The approach requires training data. Experiments on several train/test splits of standard TREC benchmark corpora have shown that even by using only 50–100 training queries, the method yields statistically-significant improvements in MAP of 18–35% over the initial query, 7–11% over the positive-only feedback model with the best fixed number of pseudo-relevant documents, and up to 10% (5.5% on median) over the standard method of optimizing both most-important PRF parameters (i.e. the initial query’s contribution/weight and the number of feedback documents) by exhaustive/grid search in the training set. Compared to state-of-the-art PRF methods from the recent literature, our method outperforms by up to 21.0% with an average of 10%. Moreover, the method does not seem very sensitive to the selection of training queries, although it may benefit from an increased number of them. While the training phase may be computationally heavy, the prediction phase is quite fast and usable in query-time. This has to do with the choice of query performance predictors which are easy and fast to calculate.

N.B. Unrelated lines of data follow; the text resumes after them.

-- ==== Sys2Proof/Machine/Ops.lean ====
section
/-! DEFINITION. The operations every command shares: how a command ends (answer and error recording, 60_exceptions.md
R200 to R203), how it raises an error (00_scope.md R12: the block's one form of exception; nothing is saved and nothing
is returned from, R206, R207), reset (10_state.md R33), and taking the host's next event (R36). -/

namespace Sys2Proof.Machine

/-- The error codes of 60_exceptions.md R201. -/
inductive ErrorCode where
  /-- The word matches no row of the opcode map. -/
  | illegalCmd
  /-- The index is at or above `LIMIT`. -/
  | badIndex
  /-- `CDEC` while some `CBV[k] = 0`. -/
  | coefIncomplete
  /-- `CDEC` while `CAL_VALID = 1`. -/
  | calLocked
  /-- `CVT`, `CVP` or `RDC` while `CAL_VALID = 0`. -/
  | notCalibrated
  /-- `CVT` or `CVP` while some `RBV[k] = 0`. -/
  | rawIncomplete
  /-- `CVP` while `TSC_VALID = 0`. -/
  | noTsc
  /-- The host reports a failed bus transaction. -/
  | busError
deriving DecidableEq, Repr

/-- `OK` (60_exceptions.md R201). -/
def okCode : RespCode := 0#4

/-- The 4-bit code of an error (60_exceptions.md R201). -/
def ErrorCode.code : ErrorCode → RespCode
  | .illegalCmd => 1#4
  | .badIndex => 2#4
  | .coefIncomplete => 3#4
  | .calLocked => 4#4
  | .notCalibrated => 5#4
  | .rawIncomplete => 6#4
  | .noTsc => 7#4
  | .busError => 8#4

/-- The code a rejected word is answered with (30_encoding.md R76). -/
def rejectCode : Reject → ErrorCode
  | .illegalCmd => .illegalCmd
  | .badIndex => .badIndex

/-- Error recording, after the command's own effects (60_exceptions.md R203). -/
def record (resp : RespCode) (s : State) : State :=
  { s with
    lastErr := resp
    firstErr := if resp ≠ 0#4 ∧ s.firstErr = 0#4 then resp else s.firstErr }

/-- The block returns `resp` and `dout` together (10_state.md R36). -/
def reply (resp : RespCode) (dout : BitVec 64) (s : State) : State :=
  { s with answer := some { resp := resp, dout := dout } }

/-- A command that passes every check ends: `OK`, recorded, with its data result (60_exceptions.md R202, R203). -/
def succeed (dout : BitVec 64) (s : State) : Host.Outcome State Fault Refusal :=
  .next (reply okCode dout (record okCode s))

/-- The end of a legal `RDS`: `OK` and its data result, nothing recorded (60_exceptions.md R203). -/
def succeedUnrecorded (dout : BitVec 64) (s : State) : Host.Outcome State Fault Refusal :=
  .next (reply okCode dout s)

/-- `raise E(code)`: the command ends with the code, recorded, and `dout = 0` (00_scope.md R12; 42_control.md R175). The
state given is the one before the command, whose own writes are discarded (but for `BERR`, 60_exceptions.md R200). -/
def raise (e : ErrorCode) (s : State) : Host.Outcome State Fault Refusal :=
  .next (reply e.code 0#64 (record e.code s))

/-- Every register of the block at its reset value (10_state.md R33). What the host still presents and the outputs are no
registers: they stay (log entry 16). -/
def resetRegisters (s : State) : State :=
  { State.reset with answer := s.answer, stream := s.stream }

/-- The `rst` event: reset, "no response of its own" (70_reset_and_hazards.md R230). -/
def takeReset (s : State) : Host.Outcome State Fault Refusal :=
  .next { resetRegisters s with answer := none }

/-- The next event the host presents, and the state in which it is taken; none when the host has stopped. -/
def nextEvent (s : State) : Option (HostEvent × State) :=
  match s.stream with
  | [] => none
  | e :: rest => some (e, { s with stream := rest })

/-- The host presents a word next, before whatever else it still presents. -/
def State.present (w : CmdWord) (s : State) : State :=
  { s with stream := .command w :: s.stream }

end Sys2Proof.Machine
end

A further analysis of the experimental results has shown that we are still far from the method’s effectiveness ceiling (in contrast to the standard method which seems to have reached its saturation point), leaving amble room for further improvements in several directions, notably: tuning of the query performance predictors’ parameters (we have merely used standard values recommended in the literature), more query performance predictors (potentially also pre-retrieval ones), more (and more balanced) training data. Additionally, based on our theoretical arguments, the method may benefit from using predictors for the number of relevant documents, but this is quite a problem on its own.

Additional improvements, which extend beyond the explored conjecture, could be to try to optimize both most-important PRF parameters, employing the proposed process. The experimental results have shown that there may still be some benefit from using some contribution from the initial query, perhaps in terms of improvements in robustness rather than in average MAP; nevertheless, we believe that this is due to not yet utilizing the proposed method’s potential in its entirety. In any case, optimizing two parameters is more difficult than optimizing just one, and may require super-linearly more training data. As a middle ground, one could assume a fixed contribution of the initial query, e.g. 20%, take it into account when training the regression model, and go for the other parameter with our proposed method.